There's definitely a purpose, it's to obfuscate usage of GPL software and dodgy linkage. There's no other reason for situations like hosting a binary download as a plain download on a website while getting the source requires mailing a check or money order to a UK address.

regentbowerbird a day ago | parent | prev | next [-]

You only have to serve those requests if you distribute your changes yourself.

So presumably as a hardware company you'd be offering your hardware with your custom linux installed, and then people wanting to audit or hack the product they bought would request the code from you.

bluGill 21 hours ago | parent [-]

This is GPL2 - there is no requirement that you be able to install/use/hack the software, only that you get the same source.

pabs3 14 hours ago | parent [-]

That is incorrect, the GPLv2 requires that you be able to modify the code, build it, reinstall the binary and run the modified binary.

https://sfconservancy.org/blog/2021/mar/25/install-gplv2/ https://sfconservancy.org/blog/2021/jul/23/tivoization-and-t... https://events19.linuxfoundation.org/wp-content/uploads/2017...

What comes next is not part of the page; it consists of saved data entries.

/-- Writes of clocks, fabric, Weir and error registers; `low` tells whether bits 31:0 are written. A high half of FR_RESUME
that comes alone names no SEQ, and sets BADRESUME: DESIGN CHOICE (log 59). -/
def writeIo (low : Bool) (r : BarReg) (v : Nat) (m : Module) : Module :=
  match r with
  | .ckSrc => { m with clocks := { m.clocks with srcFail := m.clocks.srcFail &&& ~~~(BitVec.ofNat 4 (natBits v 7 4)) } }
  | .ckStatus =>
    { m with clocks := { m.clocks with gtouchAny := w1c m.clocks.gtouchAny v 1, gateRej := w1c m.clocks.gateRej v 0 } }
  | .ckMon => writeMon (BitVec.ofNat 32 v) m
  | .ckLoop n => setLoop n { loopAt m n with coasted := w1c (loopAt m n).coasted v 61 } m
  | .ckEn w =>
    writeCkEn w (BitVec.ofNat 64 v) (if low then BitVec.allOnes 64 else BitVec.allOnes 64 <<< 32) m
  | .ckGtouch w =>
    let clear : BitVec 384 := BitVec.ofNat 384 (v * 2 ^ (64 * w))
    { m with clocks := { m.clocks with touched := m.clocks.touched &&& ~~~clear } }
  | .pwCtrl => if alive m then writeStandby (natBit v 0) m else m
  | .pwStatus => { m with clocks := { m.clocks with rej := w1c m.clocks.rej v 2 } }
  | .portCtrl w i => setPort w i { portAt m w i with errMax := BitVec.ofNat 16 v } m
  | .wayStatus w => setWay w { wayAt m w with misWire := w1c (wayAt m w).misWire v 29 } m
  | .swCtrl => { m with fabric := { m.fabric with rto := BitVec.ofNat 8 (natBits v 23 16), combine := natBit v 0 } }
  | .arbShadow a q =>
    let x := arbAt m a
    let quota := Nat.min (natBits v 10 0) 1024
    setArb a (x.setReq q { x.req a q with
      shadowPrio := BitVec.ofNat 2 (natBits v 17 16), shadowQuota := BitVec.ofNat 11 quota }) m
  | .arbCommit a => writeArbCommit a v m
  | .wrCtrl =>
    { m with weir := { m.weir with
      tto := BitVec.ofNat 8 (natBits v 31 24), cto := BitVec.ofNat 8 (natBits v 23 16)
      retry := BitVec.ofNat 8 (natBits v 15 8) } }
  | .wrStatus =>
    { m with weir := { m.weir with
      badReturn := w1c m.weir.badReturn v 31, badMsg := w1c m.weir.badMsg v 30, hostPost := w1c m.weir.hostPost v 29 } }
  | .frBase =>
    if m.faults.enable then m else { m with faults := { m.faults with base := BitVec.ofNat 64 (v / 4096 * 4096) } }
  | .frCtrl => writeFrCtrl (BitVec.ofNat 32 v) m
  | .frPtr => writeFrHead (natBits v 44 32) m
  | .frResume =>
    if low then answerFault (BitVec.ofNat 32 v) (natBit v 32) m
    else { m with faults := { m.faults with badResume := true } }
  | .frStatus =>
    let f := m.faults
    { m with faults := { f with
      disabledFault := w1c f.disabledFault v 3, waitFull := w1c f.waitFull v 2, badResume := w1c f.badResume v 1
      badHead := w1c f.badHead v 0 } }
  | .erCtrl =>
    { m with errors := { m.errors with
      en := natBit v 31, logCe := natBit v 30, irqMask := BitVec.ofNat 16 (natBits v 27 12), vector := BitVec.ofNat 11 v } }
  | .erStatus => { m with errors := { m.errors with badHead := w1c m.errors.badHead v 1, lost := w1c m.errors.lost v 0 } }
  | .erPtr => writeErHead (natBits v 38 32) m
  | .erCntclr => writeCntClr (v % 2 ^ 15) m
  | _ => m

/-- Writes of the compute-die blocks; false where the write waits (R280, R311, R387). -/
def writeDie (who : Option Nat) (low : Bool) (r : BarReg) (v : Nat) (m : Module) : Bool × Module :=
  match r with
  | .pcSel c n =>
    let k := coreAt m c
    let x := BitVec.ofNat 32 v &&& 0x9F0000FF
    (true, setCore c { k with pcSel := Sparse.set k.pcSel n x } m)
  | .llcCtrl sl =>
    (true, setSlice sl { sliceAt m sl with
      bankCap := BitVec.ofNat 8 (natBits v 23 16), dfEv := natBit v 8, pfEn := natBit v 3, pfDepth := BitVec.ofNat 3 v } m)
  | .llcWayen sl => (true, writeWayEn sl (BitVec.ofNat 32 v) m)
  | .evPend d w => (true, discardPending d w (BitVec.ofNat 64 v) m)
  | .evSwset d => (true, softEdges d (BitVec.ofNat 64 v) m)
  | .evTarget d s =>
    let e := eventsOf m d
    (true, setEvents d { e with mask := Sparse.set e.mask s (BitVec.ofNat 48 v) } m)
  | .evCtrl d s =>
    let e := eventsOf m d
    (true, setEvents d { e with en := putBit e.en s (natBit v 31), mod := Sparse.set e.mod s (BitVec.ofNat 16 v) } m)
  | .scAmax b t => (true, foldPend b t v m)
  | .gpFold _ => if alive m then gpFold who (BitVec.ofNat 32 v) m else (true, m)
  | .hzOffer => if alive m then hazeOffer who (BitVec.ofNat 64 v) m else (true, m)
  | .wpPost _ => if alive m then wpPost who (BitVec.ofNat 64 v) m else (true, m)
  | .wpReturn => (true, if alive m && low then wpReturn who (BitVec.ofNat 64 v) m else m)
  | .bsCtrl st =>
    (true, setStack st { stackAt m st with
      bankCap := BitVec.ofNat 10 (natBits v 25 16), pfEn := natBit v 8, pfDepth := BitVec.ofNat 4 v } m)
  | .bsJobpost st => if alive m then postJob who st (BitVec.ofNat 64 v) m else (true, m)
  | .bsErr st =>
    let k := stackAt m st
    (true, setStack st { k with
      conflict := w1c k.conflict v 2, badRec := w1c k.badRec v 1, hostPost := w1c k.hostPost v 0 } m)
  | _ => (true, m)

immibis 3 hours ago | parent [-]

This relies on a court's interpretation. GPLv3 made it explicit that the user has to be provided with everything they need to install modified software. GPLv2 just says "scripts used to control installation" which can be easily interpreted to exclude private signing keys. And the LGPLv2 says when an executable statically links to the library the user must be able to produce a modified executable - nothing at all about being able to install that executable.

adastra22 an hour ago | parent [-]

That is an overly obtuse interpretation. Real law doesn’t work that way. Get in front of a court and the bench judge will shut down that kind of analysis real fast. The intended interpretation is quite clear in context.

immibis a day ago | parent | prev [-]

There's actually a near-100% chance that the kernel on my device is not the upstream kernel. There's a near-100% chance that you have added some custom drivers or got them from your upstream. There's also a near-100% chance that you have written some scripts to install the kernel on the device, which you are required (at least one German judge thinks so) to share with me so that I can install a modified kernel on my device.